A Cowboy’s Faith: Rotation increases grazing capacity – Osage County Online | Osage County News

A Cowboy’s Faith: Rotation increases grazing capacity

“Rain has made ample grass for the time being.”

However, that’s not all optimistic, according to a number of outlooks for months ahead as presented by several weather forecasters. Of course, it’s common knowledge weathermen and women are wrong as often as right. So, anybody’s guess is as good as the next about what the conditions will be for the next 12 weeks.

A frequent topic of conversation for the past couple of years has been pasture rotation. The idea is to stretch out grazing capacity when there are short supplies.

Rotation is a relatively new term that wasn’t related much, if any, that’s memorable from the four-hour range management class. Of course, that was more than half a century ago and likely the still teenage college student wasn’t all that attentive. However, looking back through the old, yellow report cards in the stuffed filing cabinet verifies a top passing grade.

There are different philosophies on rotational grazing and what works well for one doesn’t fit another. Weather conditions continue to always have a major impact on what needs to be done.

If it continues raining and the temperature isn’t too high, grass will generally grow. Livestock won’t need to be rotated as frequently when the pasture is not grubbed in the ground.

Fencing and water supplies are major ingredients for rotational grazing and again what fits one operation doesn’t work for others.

Barbed wire fence with gates from one pasture to another is easiest to use, but typically does not work well. Usually, a rotation program involves small pastures with clean water, so a hot electric wire fence is typically the best.

There are plenty of problems with electric fences which require consistent power. If cattle get out one time, it can become a habit that sometimes seems uncontrollable.

Moving cattle from one grazed pasture to the next takes some training but they usually learn fast.
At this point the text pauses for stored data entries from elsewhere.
-- ==== Sys2Proof/Tests/Slice0.lean ====
section
/-! SUPPORT. Tests on fixed values. The expected values are those of spec/95_test_vectors.md, by section, or are worked out
by hand from the rule that is named; none was produced by the model. The `wit_` theorems show that the hypotheses of
an obligation can be met together. -/

namespace Sys2Proof.Machine.Tests

/-! ## Helpers -/

/-- The OPEN parameters as spec/95_test_vectors.md section 0 assigns them for its vectors (TA), with the timing values of
00_scope.md R6. -/
def ta : Config.Params :=
  { timingTable with
    devAddr := 0x10, readCmd := 0, defaultFreq := 1015, deDefault := 0, spaceDefault := 1, seekthDefault := 0x19,
    sksnrDefault := 4, skcntDefault := 8 }

/-- The shadow X1 of section 0. -/
def x1 : Vector Word 16 :=
  #v[0x1242, 0x1253, 0x4001, 0x008C, 0x1000, 0x1918, 0x0048, 0x8100, 0, 0, 0, 0, 0, 0, 0, 0]

/-- The 32 bytes a device that holds `x` answers (20_memory.md R62). -/
def stream (x : List Word) : List Byte :=
  (x.drop 10 ++ x.take 10).flatMap fun w => [w.extractLsb 15 8, w.extractLsb 7 0]

/-- A device with the configuration of X1, the status word `st` and the blocks `b`, `c`, `d` behind A = 0x9E01. -/
def answer (st : Word) (b c d : Word := 0) : Config.ReadAnswer :=
  .bytes (stream [0x1242, 0x1253, 0x4001, 0x008C, 0x1000, 0x1918, 0x0048, 0x8100, 0, 0, st, 0, 0x9E01, b, c, d])

/-- The same bytes, for statements that name them. -/
def bytesOf (st : Word) (b c d : Word := 0) : List Byte :=
  stream [0x1242, 0x1253, 0x4001, 0x008C, 0x1000, 0x1918, 0x0048, 0x8100, 0, 0, st, 0, 0x9E01, b, c, d]

/-- An environment under TA with the given answers to come and a tight time base. -/
def env (reads : List Config.ReadAnswer) (writes : List Config.WriteAnswer) (agenda : List HostAct := []) : Env :=
  { params := ta, readScript := reads, writeScript := writes, slackScript := [0, 0, 0, 0], readDraws := 0,
    writeDraws := 0, nowDraws := 0, clock := none, agenda := agenda, hostReads := [] }

/-- S0 of section 0: the state after `rst`. -/
def s0 (reads : List Config.ReadAnswer := []) (writes : List Config.WriteAnswer := []) (agenda : List HostAct := []) :
    State :=
  { State.reset with env := env reads writes agenda }

/-- SR(X1) of section 0: READY with the shadow X1. -/
def sr (reads : List Config.ReadAnswer := []) (writes : List Config.WriteAnswer := []) (agenda : List HostAct := []) :
    State :=
  { s0 reads writes agenda with x := x1, shadowValid := true, seqState := .ready }

/-- `s` after the host's writes of ARG and CMD, before the command's own first step. -/
def sent (w arg : Word) (s : State) : State := accept w { s with arg := arg }

/-- `s` at another position of its command. -/
def at' (p : SeqPos) (s : State) : State := { s with pos := p }

/-- A view of the next state, or nothing where the step stops. -/
def view {α : Type} (f : State → α) : StepResult → Option α
  | .next t => some (f t)
  | _ => none

/-- What most vectors list: STAT, RESULT and ERRCMD. -/
def regs (t : State) : Word × Word × Word := (t.stat, t.result, t.errCmd)

/-- The bytes of the last bus write. -/
def lastWrite (t : State) : List Byte :=
  match t.bus.getLast? with
  | some (.wr _ b _) => b
  | _ => []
Lush grass on the other side makes cattle prefer it over their short dry feed and they’ll readily go there.

Stocking rate determines how many cattle can graze allotted acres making a watchful eye more important than ever.

Pastures typically will handle larger numbers during the summer when cattle are rotated.

Reminded of Psalm 104:14: “Grass grows for the livestock to cultivate so they may bring forth food.”

Frank J. Buchman is a lifelong rancher from Alta Vista, a lifetime newspaper writer, syndicated national ag writer and a marketing consultant. He writes a weekly column to share A Cowboy’s Faith.